**EXERCISE MATERIALS:**
.....
-- ==== Sys2Proof/Machine/State.lean ====
section
/-! DEFINITION. The state of the part: one record per block (00_scope.md), the start-up record, the clock, the
reference-sensor pins and the queue of waiting commands; the state after power-on reset; faults and refusals. -/

namespace Sys2Proof.Machine
open Sys2Proof

/-- The whole state of the NCL-2204. -/
structure State where
  /-- model: time since the last power-on or pin reset, in ms; every timer, time in queue and uptime is counted on it
  (log entry 1) -/
  now : Nat
  /-- AXC: the four axis records (R1) -/
  axc : PerAxis AxisRec
  /-- DRV (R27, R33 to R35) -/
  drv : Drv
  /-- BRK (R39) -/
  brk : Brk
  /-- RLM (R47, R50, R51, R56) -/
  rlm : Rlm
  /-- LMM (R65, R70, R78) -/
  lmm : Lmm
  /-- GEO (R83, R84) -/
  geo : Geo
  /-- WRP (R99) -/
  wrp : Wrp
  /-- SSC (R116, R124) -/
  ssc : Ssc
  /-- FAN (R128) -/
  fan : FanBlock
  /-- THS (R142) -/
  ths : Ths
  /-- FCP (R156) -/
  fcp : Fcp
  /-- STO (R180) -/
  sto : Sto
  /-- LNK (R165, R175) -/
  lnk : Lnk
  /-- start-up (R183, R184) -/
  start : StartUp
  /-- the reference sensor inputs HREF, VREF, ZREF, FREF: active on the low-position side (R16) -/
  refActive : PerAxis Bool
  /-- model: the draw for the orders inside one event that the manual leaves open (R115, R123, R130, R146); any number
  is possible (log entry 8) -/
  draw : Nat
  /-- the commands that wait, first in, first out -/
  pending : List Instr
  deriving DecidableEq, Repr

/-- The part never stops with a fault: its rules give every command a next state. No constructor, so no step raises
one. -/
inductive Fault where
  deriving DecidableEq, Repr

/-- Why a command is refused. -/
inductive Refusal where
  /-- Raised by `exec`'s arm for a row that has no meaning yet. Safe: nothing can be proved of a state after it. No
  arm raises it now. -/
  | notModelled (mnemonic : String)
  deriving DecidableEq, Repr

/-- The records right after power-on reset, as the chapters' tables give them, with the stored image of a part as
built. Start-up's steps (R183) have not run: `powerOnReset` runs them. -/
def State.reset : State where
  now := 0
  axc := axesAtReset defaultAxes
  drv := drvAtReset 0 (PerChan.all 0)
  brk := brkAtReset defaultBrake
  rlm := rlmAtReset defaultBudget
  lmm := lmmAtReset emptyPresets
  geo := geoAtReset defaultLive fullPanel 1000 .floor false defaultTilt defaultZoomFactor
  wrp := wrpAtReset
  ssc := sscAtReset defaultConversion 0 .floor
  fan := fanBlockAtReset defaultCurves defaultLightFF .floor
  ths := thsAtReset defaultLimits defaultHyst .standard .quietFirst
  fcp := fcpAtReset true 8 defaultFocusComp defaultFocusZoom
  sto := ⟨builtImage, false, none, none, true⟩
  lnk := lnkAtReset defaultAccess
  start := ⟨.powerOn, .homing (homeOrder true) none, false⟩
  refActive := PerAxis.all false
  draw := 0
  pending := []

end Sys2Proof.Machine
end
.....
**YOUR OBJECTIVE:** Return the whole listing as it stands. Nothing may be altered.

**OUTPUT OF THE EXERCISE:**
-- ==== Sys2Proof/Machine/State.lean ====
section
/-! DEFINITION. The state of the part: one record per block (00_scope.md), the start-up record, the clock, the
reference-sensor pins and the queue of waiting commands; the state after power-on reset; faults and refusals. -/

namespace Sys2Proof.Machine
open Sys2Proof

/-- The whole state of the NCL-2204. -/
structure State where
  /-- model: time since the last power-on or pin reset, in ms; every timer, time in queue and uptime is counted on it
  (log entry 1) -/
  now : Nat
  /-- AXC: the four axis records (R1) -/
  axc : PerAxis AxisRec
  /-- DRV (R27, R33 to R35) -/
  drv : Drv
  /-- BRK (R39) -/
  brk : Brk
  /-- RLM (R47, R50, R51, R56) -/
  rlm : Rlm
  /-- LMM (R65, R70, R78) -/
  lmm : Lmm
  /-- GEO (R83, R84) -/
  geo : Geo
  /-- WRP (R99) -/
  wrp : Wrp
  /-- SSC (R116, R124) -/
  ssc : Ssc
  /-- FAN (R128) -/
  fan : FanBlock
  /-- THS (R142) -/
  ths : Ths
  /-- FCP (R156) -/
  fcp : Fcp
  /-- STO (R180) -/
  sto : Sto
  /-- LNK (R165, R175) -/
  lnk : Lnk
  /-- start-up (R183, R184) -/
  start : StartUp
  /-- the reference sensor inputs HREF, VREF, ZREF, FREF: active on the low-position side (R16) -/
  refActive : PerAxis Bool
  /-- model: the draw for the orders inside one event that the manual leaves open (R115, R123, R130, R146); any number
  is possible (log entry 8) -/
  draw : Nat
  /-- the commands that wait, first in, first out -/
  pending : List Instr
  deriving DecidableEq, Repr

/-- The part never stops with a fault: its rules give every command a next state. No constructor, so no step raises
one. -/
inductive Fault where
  deriving DecidableEq, Repr

/-- Why a command is refused. -/
inductive Refusal where
  /-- Raised by `exec`'s arm for a row that has no meaning yet. Safe: nothing can be proved of a state after it. No
  arm raises it now. -/
  | notModelled (mnemonic : String)
  deriving DecidableEq, Repr

/-- The records right after power-on reset, as the chapters' tables give them, with the stored image of a part as
built. Start-up's steps (R183) have not run: `powerOnReset` runs them. -/
def State.reset : State where
  now := 0
  axc := axesAtReset defaultAxes
  drv := drvAtReset 0 (PerChan.all 0)
  brk := brkAtReset defaultBrake
  rlm := rlmAtReset defaultBudget
  lmm := lmmAtReset emptyPresets
  geo := geoAtReset defaultLive fullPanel 1000 .floor false defaultTilt defaultZoomFactor
  wrp := wrpAtReset
  ssc := sscAtReset defaultConversion 0 .floor
  fan := fanBlockAtReset defaultCurves defaultLightFF .floor
  ths := thsAtReset defaultLimits defaultHyst .standard .quietFirst
  fcp := fcpAtReset true 8 defaultFocusComp defaultFocusZoom
  sto := ⟨builtImage, false, none, none, true⟩
  lnk := lnkAtReset defaultAccess
  start := ⟨.powerOn, .homing (homeOrder true) none, false⟩
  refActive := PerAxis.all false
  draw := 0
  pending := []

end Sys2Proof.Machine
end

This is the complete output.